The Riddler: Slow down. What are you saying?

Sphinx: I'm gonna shoot him.

The Riddler: We haven't asked him a riddle....

The Question: But if we don't know through our senses, how do we know? And if we do know through our senses, how can we know abstractions like truth, justice, or even the American way? Too tough? Here's one that's closer to home. Who were my mother and father? Who am I? Who are you? Or the ones inscrutable Asians like...."What was your face before your parents were born?"

The Riddler: Wait. Is that a trick question? I'm confused. Where is your nose?

The Question: Give up?

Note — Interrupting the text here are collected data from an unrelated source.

/-- The detail byte of an illegal encoding (R109 Table 12). -/
def DecodeError.detail : DecodeError → BitVec 8
  | .unassignedOpcode => 0x01
  | .reservedBits => 0x02
  | .noMeaning => 0x03
  | .typeNotAccepted => 0x04
  | .queueDirection => 0x05
  | .laneStructure => 0x06
  | .lineFlags => 0x07
  | .tokensOnAll => 0x08
  | .immediateRange => 0x09

/-- The type code of R113. -/
def Ty.code : Ty → Nat
  | .i8 => 0x00 | .n8 => 0x01 | .i16 => 0x02 | .n16 => 0x03 | .i32 => 0x04 | .n32 => 0x05 | .i64 => 0x06 | .n64 => 0x07
  | .bf16 => 0x08 | .f16 => 0x09 | .f32 => 0x0A | .e4m3 => 0x0B | .e5m2 => 0x0C | .i4 => 0x0D | .n4 => 0x0E
  | .bx k => 0x10 + k.val
  | .a56 => 0x18 | .i56 => 0x19 | .p56 => 0x1A

/-- The type a code names; none for the reserved codes 0x0F, 0x17 and 0x1B to 0x1F (R113). -/
def Ty.ofCode : Nat → Option Ty
  | 0x00 => some .i8 | 0x01 => some .n8 | 0x02 => some .i16 | 0x03 => some .n16
  | 0x04 => some .i32 | 0x05 => some .n32 | 0x06 => some .i64 | 0x07 => some .n64
  | 0x08 => some .bf16 | 0x09 => some .f16 | 0x0A => some .f32 | 0x0B => some .e4m3 | 0x0C => some .e5m2
  | 0x0D => some .i4 | 0x0E => some .n4
  | 0x10 => some (.bx 0) | 0x11 => some (.bx 1) | 0x12 => some (.bx 2) | 0x13 => some (.bx 3)
  | 0x14 => some (.bx 4) | 0x15 => some (.bx 5) | 0x16 => some (.bx 6)
  | 0x18 => some .a56 | 0x19 => some .i56 | 0x1A => some .p56
  | _ => none

/-- Element width in bits (R113); for BXm the mantissa width m. -/
def Ty.width : Ty → Nat
  | .i8 | .n8 | .e4m3 | .e5m2 => 8
  | .i16 | .n16 | .bf16 | .f16 => 16
  | .i32 | .n32 | .f32 => 32
  | .i64 | .n64 => 64
  | .i4 | .n4 => 4
  | .bx k => k.val + 2
  | .a56 | .i56 | .p56 => 56

/-- The integer codes 0x00 to 0x07 (class I of R218). -/
def Ty.isInt : Ty → Bool
  | .i8 | .n8 | .i16 | .n16 | .i32 | .n32 | .i64 | .n64 => true
  | _ => false

/-- Signed integer formats. -/
def Ty.signed : Ty → Bool
  | .i8 | .i16 | .i32 | .i64 | .i4 | .i56 => true
  | _ => false

/-- Class F of R218: BF16, F16, F32. -/
def Ty.isF : Ty → Bool
  | .bf16 | .f16 | .f32 => true
  | _ => false

/-- Every binary floating-point format of memory (R116). -/
def Ty.isFloat : Ty → Bool
  | .bf16 | .f16 | .f32 | .e4m3 | .e5m2 => true
  | _ => false

/-- Class X of R218: codes 0x00 to 0x0C. -/
def Ty.isX (t : Ty) : Bool := t.isInt || t.isFloat

def Ty.isBx : Ty → Bool
  | .bx _ => true
  | _ => false

def RM.code : RM → Nat
  | .rne => 0 | .rna => 1 | .rtz => 2 | .rup => 3 | .rdn => 4
def RM.ofCode : Nat → Option RM
  | 0 => some .rne | 1 => some .rna | 2 => some .rtz | 3 => some .rup | 4 => some .rdn | _ => none

def CT.code : CT → Nat
  | .normal => 0 | .unc => 1 | .and => 2 | .or => 3 | .andor => 4 | .orand => 5
def CT.ofCode : Nat → Option CT
  | 0 => some .normal | 1 => some .unc | 2 => some .and | 3 => some .or | 4 => some .andor | 5 => some .orand
  | _ => none

def CC.code : CC → Nat
  | .eq => 0 | .ne => 1 | .lt => 2 | .ge => 3 | .ltn => 4 | .gen => 5 | .le => 6 | .gt => 7 | .len => 8 | .gtn => 9
def CC.ofCode : Nat → Option CC
  | 0 => some .eq | 1 => some .ne | 2 => some .lt | 3 => some .ge | 4 => some .ltn | 5 => some .gen
  | 6 => some .le | 7 => some .gt | 8 => some .len | 9 => some .gtn | _ => none

def Scp.code : Scp → Nat
  | .core => 0 | .die => 1 | .dev => 2 | .sys => 3
def Scp.ofCode : Nat → Option Scp
  | 0 => some .core | 1 => some .die | 2 => some .dev | 3 => some .sys | _ => none

def Ord.code : Ord → Nat
  | .rlx => 0 | .acq => 1 | .rel => 2 | .acqrel => 3
def Ord.ofCode : Nat → Option Ord
  | 0 => some .rlx | 1 => some .acq | 2 => some .rel | 3 => some .acqrel | _ => none

def Fe.code : Fe → Nat
  | .plain => 0 | .one => 1 | .two => 2
def Fe.ofCode : Nat → Option Fe
  | 0 => some .plain | 1 => some .one | 2 => some .two | _ => none

def Clip.code : Clip → Nat
  | .none => 0 | .zero => 1 | .clamp => 2
def Clip.ofCode : Nat → Option Clip
  | 0 => some .none | 1 => some .zero | 2 => some .clamp | _ => Option.none

def AOp.code : AOp → Nat
  | .swap => 0 | .add => 1 | .and => 2 | .or => 3 | .xor => 4 | .min => 5 | .max => 6 | .minn => 7 | .maxn => 8
def AOp.ofCode : Nat → Option AOp
  | 0 => some .swap | 1 => some .add | 2 => some .and | 3 => some .or | 4 => some .xor | 5 => some .min
  | 6 => some .max | 7 => some .minn | 8 => some .maxn | _ => none

def Ew.code : Ew → Nat
  | .w8 => 0 | .w16 => 1 | .w32 => 2 | .w64 => 3
def Ew.ofCode : Nat → Option Ew
  | 0 => some .w8 | 1 => some .w16 | 2 => some .w32 | 3 => some .w64 | _ => none
/-- The element width 8 × 2^EW (R204, R232). -/
def Ew.bits : Ew → Nat
  | .w8 => 8 | .w16 => 16 | .w32 => 32 | .w64 => 64

/-- The number of a special register (R137). -/
def Spr.code : Spr → Nat
  | .cycle => 0x000 | .rtime => 0x001 | .tflags => 0x002 | .win => 0x003 | .tkcnt => 0x004 | .lseq => 0x005
  | .prio => 0x006 | .trapinfo => 0x007 | .svcmode => 0x008 | .rsdepth => 0x009
  | .coreid => 0x010 | .lcores => 0x011 | .config => 0x012 | .llcsz => 0x013 | .ithresh => 0x014
  | .trip n => 0x020 + n.val
  | .frame => 0x028 | .jcard => 0x029 | .jblock => 0x02A
  | .jarg n => 0x02C + n.val
  | .lc n => 0x030 + n.val
  | .llim n => 0x038 + n.val

/-- The special register a number names; every other number has no meaning (R137). -/
def Spr.ofCode (n : Nat) : Option Spr :=
  match n with
  | 0x000 => some .cycle | 0x001 => some .rtime | 0x002 => some .tflags | 0x003 => some .win
  | 0x004 => some .tkcnt | 0x005 => some .lseq | 0x006 => some .prio | 0x007 => some .trapinfo
  | 0x008 => some .svcmode | 0x009 => some .rsdepth
  | 0x010 => some .coreid | 0x011 => some .lcores | 0x012 => some .config | 0x013 => some .llcsz
  | 0x014 => some .ithresh
  | 0x028 => some .frame | 0x029 => some .jcard | 0x02A => some .jblock
  | n =>
    if 0x20 ≤ n ∧ n < 0x28 then some (.trip (Fin.ofNat 8 (n - 0x20)))
    else if 0x2C ≤ n ∧ n < 0x30 then some (.jarg (Fin.ofNat 4 (n - 0x2C)))
    else if 0x30 ≤ n ∧ n < 0x38 then some (.lc (Fin.ofNat 8 (n - 0x30)))
    else if 0x38 ≤ n ∧ n < 0x40 then some (.llim (Fin.ofNat 8 (n - 0x38)))
    else none
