/-- Saturate to the range of an integer type (R134): the integer and whether it clamped. -/
def satInt (t : Ty) (n : Int) : Int × Bool :=
  if n < intMin t then (intMin t, true) else if intMax t < n then (intMax t, true) else (n, false)

/-! ### Arithmetic on values (R117, R149): results with their flags -/

def Val.isNaN : Val → Bool
  | .nan _ => true
  | _ => false
/-- A signalling NaN. -/
def Val.sig : Val → Bool
  | .nan s => s
  | _ => false
def Val.neg : Val → Bool
  | .nan _ => false
  | .inf n => n
  | .fin n _ _ _ => n
def Val.isZero : Val → Bool
  | .fin _ 0 _ false => true
  | _ => false
def Val.negate : Val → Val
  | .nan s => .nan s
  | .inf n => .inf (!n)
  | .fin n m e st => .fin (!n) m e st

/-- A signed dyadic number. -/
def dyad (n : Int) (e : Int) (zeroNeg : Bool) : Val :=
  if n = 0 then .fin zeroNeg 0 0 false else .fin (decide (n < 0)) n.natAbs e false
/-- Sign and magnitude as an integer. -/
def sint (neg : Bool) (m : Nat) : Int := if neg then -(m : Int) else m

/-- Exact sum. -/
def Val.add (x y : Val) (rm : RM) : Val × Nat :=
  match x, y with
  | .nan a, v => (.nan false, flagIf (a || v.sig) fIV)
  | v, .nan b => (.nan false, flagIf (b || v.sig) fIV)
  | .inf a, .inf b => if a = b then (.inf a, 0) else (.nan false, fIV)
  | .inf a, .fin .. => (.inf a, 0)
  | .fin .., .inf b => (.inf b, 0)
  | .fin n1 m1 e1 _, .fin n2 m2 e2 _ =>
    let e := min e1 e2
    let s := sint n1 (m1 * 2 ^ (e1 - e).toNat) + sint n2 (m2 * 2 ^ (e2 - e).toNat)
    (dyad s e (if n1 = n2 then n1 else rm == .rdn), 0)

/-- Exact product. -/
def Val.mul (x y : Val) : Val × Nat :=
  match x, y with
  | .nan a, v => (.nan false, flagIf (a || v.sig) fIV)
  | v, .nan b => (.nan false, flagIf (b || v.sig) fIV)
  | .inf a, v => if v.isZero then (.nan false, fIV) else (.inf (a != v.neg), 0)
  | v, .inf b => if v.isZero then (.nan false, fIV) else (.inf (b != v.neg), 0)
  | .fin n1 m1 e1 _, .fin n2 m2 e2 _ => (.fin (n1 != n2) (m1 * m2) (e1 + e2) false, 0)

/-- a × b + c, the product considered first (R117). -/
def Val.fma (a b c : Val) (rm : RM) : Val × Nat :=
  let p := a.mul b
  let r := p.1.add c rm
  (r.1, p.2 ||| r.2)

/-- Quotient, truncated with a sticky bit. -/
def Val.div (x y : Val) : Val × Nat :=
  match x, y with
  | .nan a, v => (.nan false, flagIf (a || v.sig) fIV)
  | v, .nan b => (.nan false, flagIf (b || v.sig) fIV)
  | .inf _, .inf _ => (.nan false, fIV)
  | .inf a, .fin n _ _ _ => (.inf (a != n), 0)
  | .fin n _ _ _, .inf b => (.fin (n != b) 0 0 false, 0)
  | .fin n1 m1 e1 _, .fin n2 m2 e2 _ =>
    if m2 = 0 then
      if m1 = 0 then (.nan false, fIV) else (.inf (n1 != n2), fDZ)
    else
      let k := 80 + bitLen m2
      let num := m1 * 2 ^ k
      (.fin (n1 != n2) (num / m2) (e1 - e2 - k) (num % m2 != 0), 0)

/-- floor(√n) of n below 4^k, one result bit at a time. -/
def isqrtGo : Nat → Nat → Nat → Nat
  | 0, _, r => r
  | k + 1, n, r => if (r + 2 ^ k) * (r + 2 ^ k) ≤ n then isqrtGo k n (r + 2 ^ k) else isqrtGo k n r
def isqrt (n : Nat) : Nat := isqrtGo (bitLen n / 2 + 1) n 0

/-- √x (R149, R130). -/
def Val.sqrt (x : Val) : Val × Nat :=
  match x with
  | .nan s => (.nan false, flagIf s fIV)
  | .inf false => (.inf false, 0)
  | .inf true => (.nan false, fIV)
  | .fin n m e _ =>
    if m = 0 then (x, 0)
    else if n then (.nan false, fIV)
    else
      let k : Nat := 80 + (if (e - 80) % 2 = 0 then 0 else 1)
      let m2 := m * 2 ^ k
      let r := isqrt m2
      (.fin false r ((e - k) / 2) (r * r != m2), 0)

/-- 1 / √x (R130). -/
def Val.rsqrt (x : Val) : Val × Nat :=
  match x with
  | .nan s => (.nan false, flagIf s fIV)
  | .inf false => (.fin false 0 0 false, 0)
  | .inf true => (.nan false, fIV)
  | .fin n m e _ =>
    if m = 0 then (.inf n, fDZ)
    else if n then (.nan false, fIV)
    else
      let k : Nat := 160 + bitLen m + (if (e + 160 + bitLen m) % 2 = 0 then 0 else 1)
      let r := isqrt (2 ^ k / m)
      (.fin false r (-((e + k) / 2)) (r * r * m != 2 ^ k), 0)
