-- ==== Sys2Proof/Machine/Push.lean ====
section
/-!
DEFINITION. Sys2Proof/Machine/Push.lean: how C places an entry in an engine queue, after the shadow comparison (R256, R370), and
a debugger halt (R360).
-/
namespace Sys2Proof.Machine
open Sys2Proof

/-- A shadow mismatch: nothing is placed, and it is trigger 0x41 (R370). -/
def State.mismatch (s : State) : Res := .stop ((s.modMe fun c => { c with injArm := false }).streamTrigger 0x41 0)
/-- Place an entry in one of q10 to q24: after the shadow comparison C waits, in the way given, while the queue is full (R187,
R241, R248, R370). -/
def State.enginePushOn (s : State) (b : Blk) (full : Bool) (put : State → State) : Res :=
  if s.me.injArm then s.mismatch
  else if full then .wait b s
  else .done (put s).orderReads
def State.enginePush (s : State) (full : Bool) (put : State → State) : Res := s.enginePushOn .engineQ full put

/-- One more command of q11 to q23 (R396 ENGCMD). -/
def State.countCmd (s : State) : State := s.modMe fun c => { c with nCmds := c.nCmds + 1 }

/-- A place that no command field uses. -/
def Place.none : Place := ⟨.mem, 0, 0, 0, 0⟩

/-- Place a command in q11 (R249). -/
def State.pushMx (s : State) (x : MxCmd) : Res :=
  s.enginePushOn .q11 (decide (16 ≤ s.me.q11.length + b2n s.me.mx.isSome)) fun t =>
    let v := t.engView t.cur t.cur
    (v.2.modMe fun c => { c with q11 := c.q11 ++ [{ x with view := v.1 }] }).countCmd

/-- Halt a context for the debugger (R360): CTXSTAT, the event, the interrupt. -/
def State.haltCtx (s : State) (c k brk : Nat) : State :=
  if (s.ctx c).halted then s
  else (((s.modCtx c fun t => { t with halted := true }).logEv { s.evOf k 0x09 0x61 brk with ctx := c, p0 := brk }).raiseCtx c 2)

/-- A form's fault as the end of its effects. -/
def State.fault (s : State) (f : Flt) (aux : Nat) : Res := .stop (s.fatal f.1 f.2 aux)

end Sys2Proof.Machine
end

Well, the answer....

*He swats the gun out of Sphinx's hand and punches The Riddler in the face*

The Question: ....might be this: You let me get too close.
 
Black Canary: She's here?

Hal Jordan: He's babysitting.

Black Canary: Babysitting?

Hal Jordan: That's what he said.

Black Canary: With a real BABY?

Hal Jordan: No joke, Dinah. Babysitting. Right now.

Black Canary: You're serious? Aw, jeez--this is gonna be...

(Ollie opens his door)

Black Canary: Awkward.

Ollie: What're you--? Wait, can anyone see--?

Hal: That's what the green bubble's for. We're invisible.

Ollie: I know those looks. You're putting the band back together, aren't you? Hold on, I'll go get my bow.

Hal: Actually, Ollie, I don't know how to say this, but, you're not the one we're here for.

(Ollie looks like someone just ran over his dog.)

Roy: Don't forget to put her on the potty at eleven, otherwise she'll wet the bed.

(Ollie watches the three fly off, still stunned. Then he gets a proud smile)

Ollie: Go get 'em, Roy.
 
I kinda felt bad for Ollie, he is one of my favs. And Q those Question quotes are phenominal. Are the back issues hard to find you think??
 
I did feel somewhat bad for him, but he said himself that the league should be asking him to join now.
 
Well I mean i kinda felt bad cause its like when all the popular kids leave you at the lunch table cause you read comics. Well the popular kids, in this case Bat's, Supe's and Wondy, left him out. Now he has to go find his own lunch table, without his best friend I might add, Hal. It would be cool to see maybe Kyle and Ollie become closer. That would be sweet, i would totally buy that arc or Mini.